XHUNES-TDT
- Durango, Durango; Mexico;
- Channels: Digital: 11 (VHF); Virtual: 8;
- Branding: XHUNES España TV 8.1

Programming
- Affiliations: Independent educational

Ownership
- Owner: Universidad Autonoma España de Durango
- Sister stations: XHUNES-FM 92.9

History
- Founded: February 28, 2008
- Former call signs: XHPBDG-TDT
- Former channel numbers: 28 (analog, 2008-2015); 16 (virtual, 2015-2016; physical, 2015–2022);
- Call sign meaning: Universidad España

Technical information
- Licensing authority: CRT
- ERP: 1.48 kW
- HAAT: 162.2 m (532 ft)
- Transmitter coordinates: 24°3′4″N 104°37′56″W﻿ / ﻿24.05111°N 104.63222°W

Links
- Website: xhunestv.unes.edu.mx

= XHUNES-TDT =

University television station in Durango City, Mexico

XHUNES-TDT is an educational television station founded in 2008 by the Universidad España (Spanish University) in Durango, Mexico.

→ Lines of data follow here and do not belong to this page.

-- ==== Sys2Proof/Machine/Power.lean ====
section
/-! DEFINITION. Power inputs, regulator phases and thermal stages (ch. 19). -/
namespace Sys2Proof.Machine
open Sys2Proof

/-- PWR_STATUS bits of an input: 0 is VIN_A, 1 is VIN_B. -/
def vinOk (i : Nat) : Fld := if i = 0 then F.PWR_STATUS_VIN_A_OK else F.PWR_STATUS_VIN_B_OK

/-- The source the module draws from: the higher accepted input; within 200 mV it may draw from both, and SOURCE shows 3
(R425). Voltages are in mV. -/
def vinSource (aOk bOk : Bool) (a b : Nat) : Nat :=
  if aOk && bOk then (if a ≤ b + 200 ∧ b ≤ a + 200 then 3 else if a > b then 1 else 2)
  else if aOk then 1 else if bOk then 2 else 0

/-- SOURCE written, a change counted (R425). A draw that ends or begins with no accepted input is no change of source. -/
def Dev.setSource (d : Dev) (src : Nat) : Dev :=
  let old := d.get F.PWR_STATUS_SOURCE
  let d := d.set F.PWR_STATUS_SOURCE src
  if old = src ∨ old = 0 ∨ src = 0 then d else d.count K.PWR_SOURCE_CHANGES

/-- VIN_ACCEPT (R424 to R426): an input within its thresholds is accepted; it ends a ride-through. `millivolts` is its
voltage and `otherMillivolts` the other's. -/
def execVinAccept (input millivolts otherMillivolts : Nat) (s : State) : Host.Outcome State Fault Refusal :=
  let d := s.dev
  let i := input % 2
  let d := d.set (vinOk i) 1
  let va := if i = 0 then millivolts else otherMillivolts
  let vb := if i = 0 then otherMillivolts else millivolts
  let d := d.setSource (vinSource (d.flag F.PWR_STATUS_VIN_A_OK) (d.flag F.PWR_STATUS_VIN_B_OK) va vb)
  let d := if d.pwr.holdUp then (d.raise F.PWR_EVENT_RIDE_THROUGH).count K.PWR_RIDE_THROUGHS else d
  done s { d with pwr := { d.pwr with holdUp := false, shutdown := d.pwr.shutdown && !d.pwr.droppedSince, droppedSince := false } }

/-- VIN_DROP (R424 to R426): a lost input raises its fault; with none accepted, the module rides through on its hold-up. The
cause of a fall that follows is input loss, or overvoltage. -/
def execVinDrop (input : Nat) (tooHigh : Bool) (s : State) : Host.Outcome State Fault Refusal :=
  let d := s.dev
  let i := input % 2
  if d.get (vinOk i) = 0 then done s d else
  let d := (d.set (vinOk i) 0).raise (if i = 0 then F.PWR_EVENT_VIN_A_FAULT else F.PWR_EVENT_VIN_B_FAULT)
  let d := d.fault Code.powerInput
  let a := d.flag F.PWR_STATUS_VIN_A_OK
  let b := d.flag F.PWR_STATUS_VIN_B_OK
  let d := d.setSource (vinSource a b (if a then 1 else 0) (if b then 1 else 0))
  done s (if a || b then d else
    { d with pwr := { d.pwr with holdUp := d.sys.powerGood, overCause := tooHigh, droppedSince := true } })

/-- HOLDUP_EXPIRE (R426): with no input accepted when the hold-up ends, power-good falls. -/
def execHoldupExpire (s : State) : Host.Outcome State Fault Refusal :=
  if s.dev.pwr.holdUp then .next (s.cleared (s.dev.powerFall (if s.dev.pwr.overCause then 2 else 1)))
  else done s s.dev

/-- PHASE_FAIL (R435, R387): a spare phase takes over; with none left the rail is short; a further failure takes it out of
regulation. -/
def execPhaseFail (rail phase : Nat) (s : State) : Host.Outcome State Fault Refusal :=
  let d := s.dev
  if rail ≥ 12 || !d.sys.powerGood then done s d else
  let spares := d.get (F.PWR_RAIL_SPARES rail)
  let d1 := (d.set (F.PWR_RAIL_RETIRED rail) (d.get (F.PWR_RAIL_RETIRED rail) + 1)).set F.FLT_HEALTH_REGULATOR 1
  let d1 := ((d1.raise F.PWR_EVENT_PHASE_RETIRED).count K.PWR_PHASES_RETIRED).fault Code.regulator 7 phase
  let n := d1.get (F.PWR_RAIL_RETIRED rail)
  let d1 := d1.modStore (fun st => { st with retiredPhases := mapPut st.retiredPhases rail n })
  let d1 := d1.spareRecord 7 phase 1 Code.regulator
  if spares > 0 then
    done s (((d1.set (F.PWR_RAIL_SPARES rail) (spares - 1)).fault Code.unitSpared 7 phase).spareRecord 7 phase 0 Code.unitSpared)
  else if d.pwr.shortRails.contains rail then .next (s.cleared (d1.powerFall 4))
  else
    let d2 := ((d1.set F.PWR_STATUS_RAIL_SHORT 1).raise F.PWR_EVENT_RAIL_SHORT).fault Code.unitOut 7 phase
    let d2 := d2.spareRecord 7 phase 2 Code.unitOut
    let d2 := d2.modPwr (fun p => { p with shortRails := p.shortRails ++ [rail], stageHeld := true })
    done s (if d2.get F.PWR_STATUS_STAGE < 2 then
      (((d2.set F.PWR_STATUS_STAGE 2).raise F.PWR_EVENT_STAGE_CHANGE).fault Code.thermal).count K.PWR_SHED_AS_ENTRIES else d2)

/-- THERMAL_SAMPLE (R436): the estimate and the hottest junction in 0.1 °C. -/
def execThermalSample (lid junction : Int) (s : State) : Host.Outcome State Fault Refusal :=
  let d := s.dev
  if !d.sys.powerGood then done s d else
  done s ((d.set F.PWR_TEMP_LID (unsignedOf 16 lid)).set F.PWR_TEMP_JUNCTION_MAX (unsignedOf 16 junction))

/-- L_max of the variant in °C (ch. 19, Table 4). -/
def Dev.lidMax (d : Dev) : Int := if d.get F.GEN_ID_VARIANT = 2 then 85 else 70
/-- The threshold of a stage in 0.1 °C (Table 7). -/
def Dev.stageThreshold (d : Dev) (stage : Nat) : Int :=
  10 * (d.lidMax - ((if stage = 1 then d.get F.PWR_THERM_CFG_WARN_OFFSET else d.get F.PWR_THERM_CFG_HOT_OFFSET) : Nat))
/-- The lid estimate in 0.1 °C. -/
def Dev.lid (d : Dev) : Int := signedOf 16 (d.get F.PWR_TEMP_LID)

/-- THERMAL_STAGE_ENTER (R437): the estimate has stood at the stage's threshold for 10 ms. -/
def execThermalStageEnter (stage : Nat) (s : State) : Host.Outcome State Fault Refusal :=
  let d := s.dev
  if stage = 0 || stage > 2 || d.get F.PWR_STATUS_STAGE ≥ stage || d.lid < d.stageThreshold stage then done s d else
  let d := ((d.set F.PWR_STATUS_STAGE stage).raise F.PWR_EVENT_STAGE_CHANGE).fault Code.thermal
  done s (d.count (if stage = 1 then K.PWR_SHED_BE_ENTRIES else K.PWR_SHED_AS_ENTRIES))

/-- THERMAL_STAGE_EXIT (R435, R437): the estimate has stood 3 °C below the present stage's threshold for 100 ms; a rail that
ran short since power-up holds SHED_AS. -/
def execThermalStageExit (stage : Nat) (s : State) : Host.Outcome State Fault Refusal :=
  let d := s.dev
  let cur := d.get F.PWR_STATUS_STAGE
  if stage ≥ cur || d.lid > d.stageThreshold (stage + 1) - 30 || d.pwr.stageHeld then done s d else
  let d := d.set F.PWR_STATUS_STAGE stage
  done s (if stage = 1 then ((d.raise F.PWR_EVENT_STAGE_CHANGE).fault Code.thermal).count K.PWR_SHED_BE_ENTRIES else d)

/-- THERMAL_SHUTDOWN (R438): lid at L_max + 10 °C or junction at 115 °C. FAULT_N goes low, frames stop, the cause is
recorded, and power-good falls. -/
def execThermalShutdown (s : State) : Host.Outcome State Fault Refusal :=
  let d := s.dev
  if d.lid < 10 * (d.lidMax + 10) ∧ signedOf 16 (d.get F.PWR_TEMP_JUNCTION_MAX) < 1150 then done s d else
  let d := d.fault Code.thermal
  let d := { d with sys := { d.sys with fatal := true, stopped := true } }
  let d := d.powerFall 3
  .next (s.cleared { d with pwr := { d.pwr with shutdown := true, droppedSince := false } })

/-- ETH_REFCLK_STABLE (R433). -/
def execEthRefclkStable (s : State) : Host.Outcome State Fault Refusal :=
  done s { s.dev with sys := { s.dev.sys with ethRefclk := true } }

end Sys2Proof.Machine
end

Dedicated to cultural and scientific diversity, XHUNES-TDT broadcasts 24 hours per day. Operated by university staff as well as degree students in various fields of communications, it operates as a teaching and educational facility and a sister station to XHUNES-FM 92.9 radio.

The first university television station in the state of Durango, XHUNES-TDT programming covers natural and social sciences as well as investigative journalism, serving as a laboratory for graduate and undergraduate students of the School of Communication Sciences in degree programs such as marketing, journalism, public relations & corporate image, and graphic design.

The station signed on in analog and converted to digital on physical channel 16, effective December 22, 2015. As a result of the expiration of the permit without renewal, the UNES received a second concession for XHPBDG-TDT on VHF channel 11, which became the new XHUNES-TDT in 2022.